6 回答
If me, I will try to find HTML parser and will do with that.
Another option is will try to chunk the string into <code>.*?</code> and other parts.
and will update other parts, and will recombine it.
$x="The Hello \ World document is located in:\n<br>
<code>C:\documents\hello_world.txt</code>";
$r=preg_split("/(<code>.*?<\/code>)/", $x,-1,PREG_SPLIT_DELIM_CAPTURE);
for($i=0;$i<count($r);$i+=2)
    $r[$i]=str_replace("\\","$\\backslash$",$r[$i]);
$x=implode($r);
echo $x;
Here is the results.
The Hello $\backslash$ World document is located in: 
C:\documents\hello_world.txt
Sorry, If my approach is not suitable for you.
I reckon I could solve this using negative LookBehinds and/or LookAheads.
You reckon wrong. Regular expressions are not a replacement for a parser.

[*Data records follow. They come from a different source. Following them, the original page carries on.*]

/-- The events of the Schrund's physical link: peer down, lane loss and retraining, and the forwarded clock. -/
def Obligations.SchrundLinkEventsTakeEffect : Prop :=
  (∀ half cause s, s.dev.is (SCH_STATUS.UP half) = true → s.dev.is (SCH_STATUS.PEER_DOWN half) = false →
    Does (.peerFatal half cause) s fun t => t.dev.is (SCH_STATUS.UP half) = false ∧ t.dev.is (SCH_STATUS.PEER_DOWN half) = true) ∧
  (∀ half s, s.dev.is (SCH_STATUS.UP half) = true → s.dev.is (SCH_STATUS.PEER_DOWN half) = false →
    Does (.schrundSilenceTimeout half) s fun t =>
      t.dev.is (SCH_STATUS.UP half) = false ∧ t.dev.is (SCH_STATUS.PEER_DOWN half) = true) ∧
  (∀ half lane s, s.dev.is (SCH_STATUS.UP half) = true → lane < 20 → lane ∉ (s.dev.schEnd half).rx.lost →
    Does (.laneLost half lane) s fun t => lane ∈ (t.dev.schEnd half).rx.lost ∧ lane ∉ (t.dev.schEnd half).rx.lanes ∧
      lane ∉ (t.dev.schEnd half).rx.locked) ∧
  (∀ path half s, schWriter half path = true → Does (.schLaneRetry path half) s fun t => ∀ h,
    (t.dev.schEnd h).rx.retraining = (s.dev.schEnd h).rx.lost.filter fun x => !(s.dev.schEnd h).retired.contains x) ∧
  (∀ half lane s, lane ∈ (s.dev.schEnd half).rx.retraining → Does (.laneRetrained half lane) s fun t =>
    lane ∉ (t.dev.schEnd half).rx.lost ∧ lane ∈ (t.dev.schEnd half).rx.locked ∧ lane ∈ (t.dev.schEnd (otherHalf half)).tx.spares) ∧
  (∀ s, s.dev.clocks.lost = false → Does (.forwardedClockLost true) s fun t =>
    t.dev.clocks.lost = true ∧ ∀ h, t.dev.is (SCH_STATUS.HOLDOVER h) = true) ∧
  (∀ s, s.dev.is (SCH_STATUS.CLK_ALT .media) = false → Does (.forwardedClockLost false) s fun t =>
    ∀ h, t.dev.is (SCH_STATUS.CLK_ALT h) = true) ∧
  (∀ s, Does .forwardedClockReturn s fun t => t.dev.clocks.lost = false ∧
    ∀ h, t.dev.is (SCH_STATUS.HOLDOVER h) = false ∧ t.dev.is (SCH_STATUS.CLK_ALT h) = false)
namespace Sys2Proof.Machine

/-- A message of the host half names a command that waits for it, and the media half's end of the link is up (R266). -/
abbrev Ready.msg (m : Msg) (ops : List Nat) (c : Cmd) (s : State) : Prop :=
  s.dev.linkOpen .media ∧ NoMail (.sch .media) s ∧ s.dev.waiting m ops = some c ∧ c.phase < 8

/-- The one context of the media half is a write's, some chunk of which is still to come after `n` more. -/
abbrev Ready.writeCtx (m : Msg) (n : Nat) (x : MCtx) (s : State) : Prop :=
  s.dev.ctxs = [x] ∧ x.q = m.q ∧ x.tag = m.tag ∧ x.kind = .write ∧ x.formed = false ∧ x.chunks.length + n < x.nchunk

/-- A message completes a command of the host half that crossed, whose completion has room (R80, R266). -/
abbrev Ready.completion (m : Msg) (qu : Queue) (c : Cmd) (s : State) : Prop :=
  s.dev.is (SCH_STATUS.UP .host) = true ∧ NoMail (.sch .host) s ∧ s.dev.queue m.q = some qu ∧ qu.cmd m.tag = some c ∧
    c.stage = .crossed ∧ c.silent = false ∧ Room s.dev qu ∧ m.nsid = pktNsid c.pkt ∧ s.dev.ctxs = []

end Sys2Proof.Machine

/-- The messages of a write at the media half: the envelope opens its context, and new chunks, references and payloads join it. -/
def Obligations.WriteMessagesFillTheirContext : Prop :=
  (∀ m c s, Ready.msg m [1, 6, 0x52] c s → s.dev.ctxs = [] → m.ref = 0 → m.nsid = pktNsid c.pkt → pktOp c.pkt = 1 → 1 ≤ pktNlb c.pkt →
    m.args = [pktSlba c.pkt, pktNlb c.pkt, pktFlags c.pkt, pktOpts c.pkt, pktNlb c.pkt, 1] → Does (.writeEnvelope m) s fun t =>
      ∃ x, t.dev.ctxs = [x] ∧ x.q = m.q ∧ x.tag = m.tag ∧ x.kind = .write ∧ x.nsid = m.nsid ∧ x.slba = pktSlba c.pkt ∧
        x.nlb = pktNlb c.pkt ∧ x.nchunk = pktNlb c.pkt ∧ x.items = []) ∧
  (∀ m ord form len c x s, Ready.msg m [1, 6, 0x52] c s → Ready.writeCtx m 1 x s → m.ref ≠ 0 → m.args = [ord, form, 0, 0, len] →
    ord < x.nchunk → (∀ i ∈ x.chunks, i.ord ≠ ord) → 1 ≤ form → form ≤ 9 → 512 ≤ len → len ≤ 16384 → Does (.newChunk m) s fun t =>
      t.dev.ctxs = [{ x with items := x.items ++ [⟨ord, m.ref, false, form, m.ref, 0, len, m.data, none, false⟩] }]) ∧
  (∀ m ord c x s, Ready.msg m [1, 6, 0x52] c s → Ready.writeCtx m 1 x s → m.args = [ord] → ord < x.nchunk →
    (∀ i ∈ x.chunks, i.ord ≠ ord) → (m.ref = 0 ∨ m.data.length = 32) → Does (.referenceChunk m) s fun t =>
      t.dev.ctxs = [{ x with items := x.items ++ [⟨ord, m.ref, true, 0, m.ref, 0, 0, m.data, none, true⟩] }]) ∧
  (∀ m i c x s, Ready.msg m [1, 6, 0x52] c s → Ready.writeCtx m 0 x s → 512 ≤ m.data.length → m.data.length ≤ 16384 →
    x.chunks.find? (fun i => !i.isRef && i.id == m.ref && i.form != 0x10 && !i.settled) = some i → i.len = m.data.length →
    Does (.writePayload m) s fun t => ∃ y, t.dev.ctxs = [y] ∧
      ∃ j ∈ y.items, j.ord = i.ord ∧ j.id = m.ref ∧ j.bytes = some m.data ∧ j.settled = true)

I would suggest that you pipe the html through htmltidy, then read it with a dom-parser and then transform the dom to your target output format. Is there anything preventing your from taking this route?
Parser FTW, ok. But if you can't use a parser, and you can be certain that <code> tags are never nested, you could try the following:
- Find <code>.*?</code>sections of your file (probably need to turn on dot-matches-newlines mode).
- Replace all backslashes inside that section with something unique like #?#?#?#
- Replace the section found in 1 with that new section
- Replace all backslashes with $\backslash$
- Replace als <code>with\begin{verbatim}and all</code>with\end{verbatim}
- Replace #?#?#?#with\
FYI, regexes in PHP don't support variable-length lookbehind. So that makes this conditional matching between two boundaries difficult.
Pandoc? Pandoc converts between a bunch of formats. you can also concatenate a bunch of flies together then covert them. Maybe a few shell scripts combined with your php scraping scripts?
With your "expected input" and the command pandoc -o text.tex test.html the output is:
The Hello \textbackslash{} World document is located in:
\verb!C:\documents\hello_world.txt!
pandoc can read from stdin, write to stdout or pipe right into a file.
Provided that your <code> blocks are not nested, this regex would find a backslash after ^ start-of-string or </code> with no <code> in between.
((?:^|</code>)(?:(?!<code>).)+?)\\
    |            |              |
    |            |              \-- backslash
    |            \-- least amount of anything not followed by <code>
    \-- start-of-string or </code>
And replace it with:
$1$\backslash$
You'd have to run this regex in "singleline" mode, so . matches newlines.  You'd also have to run it multiple times, specifying global replacement is not enough.  Each replacement will only replace the first eligible backslash after start-of-string or </code>.
Write a parser based on an HTML or XML parser like DOMDocument. Traverse the parsed DOM and replace the \ on every text node that is not a descendent of a code node with $\backslash$ and every node that is a code node with \begin{verbatim} … \end{verbatim}.